Rather than pursuing alternative models of care, skilled nursing facilities may want to consider making small capital improvements as a way to improve occupancy and increase revenue, Stroiman says. 

Medicare patients — the most desired residents in the industry right now — want private rooms that are less institutional and more hospitality-driven, he notes. 
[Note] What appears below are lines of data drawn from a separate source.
/-- An arrival (R71). -/
structure Arrival where
  body : Body
  nextNominal : Option Nat
  bridged : Bool
  due : Nat
  deriving DecidableEq, Repr

/-- A beam log entry (R82). -/
structure LogEntry where
  body : Body
  localLength : Nat
  exitLength : Nat
  beam : Nat
  deriving DecidableEq, Repr

/-- State of the Handover Engine (Table 4-1). -/
structure Handover where
  neighbour : Option Nat
  gap : Nat
  allowance : Nat
  bridging : Bool
  arrivals : List Arrival
  log : List LogEntry
  beam : Nat
  deriving DecidableEq, Repr

/-- Where an own proposal stands (5.4): its PROPOSE waits, or the answers are counted. -/
inductive ProposalPhase
  | queued
  | voting (electorate assents : List Nat) (timer : Nat)
  deriving DecidableEq, Repr

/-- The own proposal (Table 5-1). -/
structure OwnProposal where
  id : ProposalId
  base : Nat
  target : View
  phase : ProposalPhase
  deriving DecidableEq, Repr

/-- The own ENACT while PENDING (R102). -/
structure OwnEnact where
  id : ProposalId
  number : Nat
  deriving DecidableEq, Repr

/-- The fate of an own ENACT (R103). -/
inductive EnactFate
  | pending | sent | lost
  deriving DecidableEq, Repr

/-- How an own proposal ended (R103). -/
inductive ProposalEnd
  | enacted (fate : EnactFate)
  | denied (reason : HoldReason) (sender : Nat)
  | timedOut
  | abandoned
  deriving DecidableEq, Repr

/-- The last own outcome (R103). -/
structure LastOutcome where
  id : ProposalId
  outcome : ProposalEnd
  deriving DecidableEq, Repr

/-- The proposal view (R98). -/
structure ProposalView where
  id : ProposalId
  base : Nat
  target : View
  timer : Nat
  deriving DecidableEq, Repr

/-- The last announcement adopted (R91); `trip` tells TRIP from STOP. -/
structure Announcement where
  trip : Bool
  sender : Nat
  number : Nat
  source : Source
  detail : Nat
  deriving DecidableEq, Repr

/-- State of the Line State Unit (Table 5-1). -/
structure LineState where
  view : View
  number : Nat
  own : Option OwnProposal
  enact : Option OwnEnact
  lastOutcome : Option LastOutcome
  proposalView : Option ProposalView
  proposalCount : Nat
  hold : Bool
  tripUnack : Bool
  lastAnnouncement : Option Announcement
  deriving DecidableEq, Repr

/-- One action line (Table 6-1). -/
structure ActionLine where
  latch : Bool
  asserted : Bool
  deriving DecidableEq, Repr

/-- State of the Protection Unit (Table 6-1). `wired` is the level the station's own wiring gives an
undriven ACT pin, an input of the part (R115, log 6). -/
structure Protection where
  timer : Nat
  phase : Nat
  running : Bool
  lines : Quad ActionLine
  driven : Bool
  wired : Quad Bool
  deriving DecidableEq, Repr

/-- A roster entry other than the self entry (Table 7-1). -/
structure RosterEntry where
  station : Nat
  descriptor : Option Descriptor
  present : Bool
  age : Nat
  lastView : Option (View × Nat)
  speed : Option Nat
  newest : Nat
  lastFault : Option FaultPayload
  deriving DecidableEq, Repr

/-- State of the Roster (R121, R122). The self entry is not stored: it is computed from the
configuration and the other blocks while the part is configured. -/
structure Roster where
  others : List RosterEntry
  highest : Option Nat
  upstream : Option Nat
  reference : Option Nat
  deriving DecidableEq, Repr

/-- Participation states (8.6). -/
inductive Participation
  | unconfigured | joining | active | listen | withdrawing | offline
  deriving DecidableEq, Repr

/-- A frame of the outbound queue (R139, R141). Its class and offering block follow from the frame. -/
structure QueuedFrame where
  frame : Frame
  collisions : Nat
  inTransmission : Bool
  withdrawn : Bool
  ofWithdrawal : Bool
  deriving DecidableEq, Repr

/-- The line as the Line Bus Interface follows it, bit time by bit time (R135, R137, R143); true is
dominant. `others` is an input: the levels the other stations give the line in the bit times to come,
recessive after its end (log 9). `lrx` is the level at LRX in the last bit time, `recessive` the bit times
since the last dominant level, held at 10, at which the line is idle. `heard` holds the levels since the
line was last idle, newest first, while a frame is received. `driven` counts the bits of the own frame
driven, `clash` tells that one was read back different. `phase` counts the bit times of the millisecond
that runs, the model's own. -/
structure LineTap where
  others : List Bool
  lrx : Bool
  recessive : Nat
  heard : List Bool
  driven : Nat
  clash : Bool
  phase : Nat
  deriving DecidableEq, Repr

/-- State of the Line Bus Interface (Table 8-1), with the LDE pin, the bytes driven on LTX and the line
as it is followed. -/
structure LineBus where
  participation : Participation
  queue : List QueuedFrame
  idleCount : Nat
  busyCount : Nat
  joinTimer : Nat
  joinRunning : Bool
  statusTimer : Nat
  statusRunning : Bool
  lde : Bool
  ltx : List Byte
  tap : LineTap
  deriving DecidableEq, Repr

/-- Sensor port modes (9.4). -/
inductive SensorMode
  | auto | manual
  deriving DecidableEq, Repr

/-- A sensor transaction in progress (R159). -/
structure Transaction where
  manual : Bool
  select : Nat
  command : List Byte
  replyCount : Nat
  deriving DecidableEq, Repr

/-- State of one sensor channel (Table 9-2). -/
structure Channel where
  timer : Nat
  due : Bool
  invalid : Nat
  failed : Bool
  last : Option Nat
  out : Bool
  valid : Nat
  deriving DecidableEq, Repr

/-- The manual reply buffer (R165). -/
structure ManualReply where
  select : Nat
  bytes : List Byte
  deriving DecidableEq, Repr

/-- State of the Sensor Port (Table 9-2). -/
structure SensorPort where
  mode : SensorMode
  request : Option SensorMode
  transaction : Option Transaction
  channels : Quad Channel
  outBuffer : List Byte
  reply : Option ManualReply
  deriving DecidableEq, Repr

/-- Counter modes (R169). -/
inductive CounterMode
  | occurrences | time | length | amount
  deriving DecidableEq, Repr

/-- One monitor counter (Table 10-1). -/
structure Counter where
  value : Nat
  code : Nat
  mask : BitVec 16
  mode : CounterMode
  overflow : Bool
  lastCondition : Bool
  deriving DecidableEq, Repr

/-- State of the Monitor Counters (Table 10-1). -/
structure Counters where
  cells : Quad Counter
  frozen : Bool
  deriving DecidableEq, Repr

/-- State of the Station Port besides the configuration record (R175, R181, R182). `held` tells that
RESET_N is asserted (R180, log 42). -/
structure StationPort where
  response : Option (List Byte)
  notices : BitVec 16
  mask : BitVec 16
  held : Bool
  deriving DecidableEq, Repr

/-- The first-fatal record (R184). -/
structure FirstFatal where
  kind : FaultKind
  tracking : Nat
  view : View
  participation : Participation
  deriving DecidableEq, Repr

/-- A fault reported to the Fault Unit and not yet taken; `silent` marks the FRAME_DROPPED that makes
no FAULT frame of its own (R140). -/
structure FaultReport where
  kind : FaultKind
  silent : Bool
  deriving DecidableEq, Repr

/-- State of the Fault Unit (R180, R183 to R185); `counts` follows the code order of Table 11-4.
`reported` is empty between commands. -/
structure FaultUnit where
  counts : List Nat
  firstFatal : Option FirstFatal
  escalation : BitVec 32
  enables : BitVec 8
  reported : List FaultReport
  deriving DecidableEq, Repr

/-- The part: its twelve blocks (Table I-1). `turns` says which block goes first where the spec gives
no order (log 4); `freeUses` numbers the uses of the free bytes (log 5); `baseDue` tells that a
millisecond of the time base has passed and its event is still to happen (log 2); the three are the
model's own. -/
structure Node where
  config : ConfigRecord
  len : LengthUnit
  window : Window
  marks : MarkUnit
  handover : Handover
  line : LineState
  prot : Protection
  roster : Roster
  bus : LineBus
  sensor : SensorPort
  counters : Counters
  port : StationPort
  faults : FaultUnit
  turns : List Nat
  freeUses : Nat
  baseDue : Bool
  deriving DecidableEq, Repr

/-- The state: the part, and the commands that wait, first in first out. -/
structure State where
  node : Node
  pending : List Instr
  deriving DecidableEq, Repr

/-- Four equal things. -/
def Quad.same {α : Type} (a : α) : Quad α := { q0 := a, q1 := a, q2 := a, q3 := a }

/-- A configuration record of zeros (R180). -/
def ConfigRecord.zeros : ConfigRecord :=
  { station := 0, role := 0, order := 0, reach := 0, entryGap := 0, markPoint := 0, spanStart := 0,
    spanEnd := 0, segmentLength := 0, lateMargin := 0, m := 0, p := 0, fallback := 0, stallTime := 0,
    neighbourMode := 0, forcedNeighbour := 0, referenceMode := 0, referenceStation := 0,
    startRight := 0, bitRate := 0, markTail := 0, dwell1 := 0, dwell2 := 0,
    lines := Quad.same { condition := 0, parameter := 0, polarity := 0, latch := 0, holdsStart := 0 },
    channels := Quad.same
      { enable := 0, quantity := 0, position := 0, interval := 0, commandSize := 0,
        command := List.replicate 8 0, replySize := 0, valueOffset := 0, low := 0, high := 0,
        required := 0 },
    escalation := 0, enables := 0 }

/-- The Length Unit after power-on reset with the encoder at levels `a`, `b` (Table 1-1, R16). -/
def LengthUnit.initial (a b : Bool) : LengthUnit :=
  { tracking := 0, fraction := 0, debt := 0, source := .encoder, stalled := false, stallTimer := 0,
    speed := 0, speedSum := 0, reference := none, absenceTimer := 0, remainder := 0,
    lostFlag := false, resumedFlag := false, quadA := a, quadB := b, speedPhase := 0,
    derivedPhase := 0 }

/-- The empty window (R25). -/
def Window.empty : Window := { closed := [], entering := none }

/-- The Mark Unit after power-on reset, START and RESTART (R48, R61). -/
def MarkUnit.initial : MarkUnit := { table := [], beamSet := 0 }

/-- The Handover Engine with the given gap in force (Table 4-1, R63). -/
def Handover.initial (gap : Nat) : Handover :=
  { neighbour := none, gap := gap, allowance := 0, bridging := false, arrivals := [], log := [],
    beam := 1 }

/-- The Line State Unit after power-on reset, START and RESTART (Table 5-1, R85). -/
def LineState.initial : LineState :=
  { view := .unknown, number := 0, own := none, enact := none, lastOutcome := none,
    proposalView := none, proposalCount := 0, hold := false, tripUnack := false,
    lastAnnouncement := none }

/-- The Protection Unit after power-on reset (Table 6-1, R109, R119). -/
def Protection.initial (driven : Bool) (wired : Quad Bool) : Protection :=
  { timer := 0, phase := 0, running := false,
    lines := Quad.same { latch := false, asserted := false }, driven := driven, wired := wired }

/-- The Roster without other entries, choices or learned number (R122). -/
def Roster.initial : Roster := { others := [], highest := none, upstream := none, reference := none }

/-- The line before any bit time of it has been followed, as it is before START; `others` is the input (R151, log 9). -/
def LineTap.initial (others : List Bool) : LineTap :=
  { others := others, lrx := false, recessive := 0, heard := [], driven := 0, clash := false, phase := 0 }

/-- The Line Bus Interface with an empty queue, the counts at 0 and LDE negated, on the line `tap`
(Table 8-1, R151). -/
def LineBus.initial (p : Participation) (joinRunning : Bool) (tap : LineTap) : LineBus :=
  { participation := p, queue := [], idleCount := 0, busyCount := 0, joinTimer := 0,
    joinRunning := joinRunning, statusTimer := 0, statusRunning := false, lde := false, ltx := [],
    tap := tap }

/-- A sensor channel's starting values (Table 9-2). -/
def Channel.initial (due : Bool) : Channel :=
  { timer := 0, due := due, invalid := 0, failed := false, last := none, out := false, valid := 0 }

/-- The Sensor Port in AUTO with the given channels (Table 9-2, R157). -/
def SensorPort.initial (channels : Quad Channel) : SensorPort :=
  { mode := .auto, request := none, transaction := none, channels := channels, outBuffer := [],
    reply := none }

/-- A counter after power-on reset (R168). -/
def Counter.initial : Counter :=
  { value := 0, code := 0, mask := 0, mode := .occurrences, overflow := false,
    lastCondition := false }

/-- The Monitor Counters after power-on reset (R168). -/
def Counters.initial : Counters := { cells := Quad.same Counter.initial, frozen := false }

/-- The Station Port after power-on reset, RESET_N still asserted or not (R180). -/
def StationPort.initial (held : Bool) : StationPort :=
  { response := none, notices := 0, mask := 0, held := held }

/-- The Fault Unit with counts at 0 and no first-fatal record (R180). -/
def FaultUnit.initial (escalation : BitVec 32) (enables : BitVec 8) : FaultUnit :=
  { counts := List.replicate 25 0, firstFatal := none, escalation := escalation, enables := enables,
    reported := [] }

/-- The part after power-on reset with the encoder at `a`, `b`, RESET_N asserted or not, the ACT wiring
`wired`, the levels `others` of the other stations and the model's own fields as given (R16, R63, R85,
R109, R119, R122, R151, R157, R168, R180). -/
def Node.powerOn (a b held : Bool) (wired : Quad Bool) (others : List Bool) (turns : List Nat)
    (freeUses : Nat) : Node :=
  { config := ConfigRecord.zeros, len := LengthUnit.initial a b, window := Window.empty,
    marks := MarkUnit.initial, handover := Handover.initial 0, line := LineState.initial,
    prot := Protection.initial false wired, roster := Roster.initial,
    bus := LineBus.initial .unconfigured false (LineTap.initial others),
    sensor := SensorPort.initial (Quad.same (Channel.initial false)),
    counters := Counters.initial, port := StationPort.initial held, faults := FaultUnit.initial 0 0,
    turns := turns, freeUses := freeUses, baseDue := false }

/-- The machine right after reset (R180), RESET_N negated: the encoder levels and the ACT wiring low
(logs 6, 7), the other stations' levels recessive (log 9), no turns chosen (log 4), no command waiting. -/
def State.reset : State :=
  { node := Node.powerOn false false false (Quad.same false) [] [] 0, pending := [] }

end Sys2Proof.Machine
end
“Most Medicare patients would go to a less desirable facility with a private room than to a nicer building in a semi private-room, particularly if they’re going just for a couple of weeks,” Binder says. “Why not take several beds off-line and turn a few of your facility’s semi-private rooms into privates? You might be giving up a bed, but you’re gaining so much more in revenue.”

He also suggests small, relatively inexpensive tweaks such as adding a fresh coat of paint to the facility and installing flat-screen televisions in every room.

“Some of the smallest changes,” adds Stroiman, “can make the biggest difference at a nursing home.”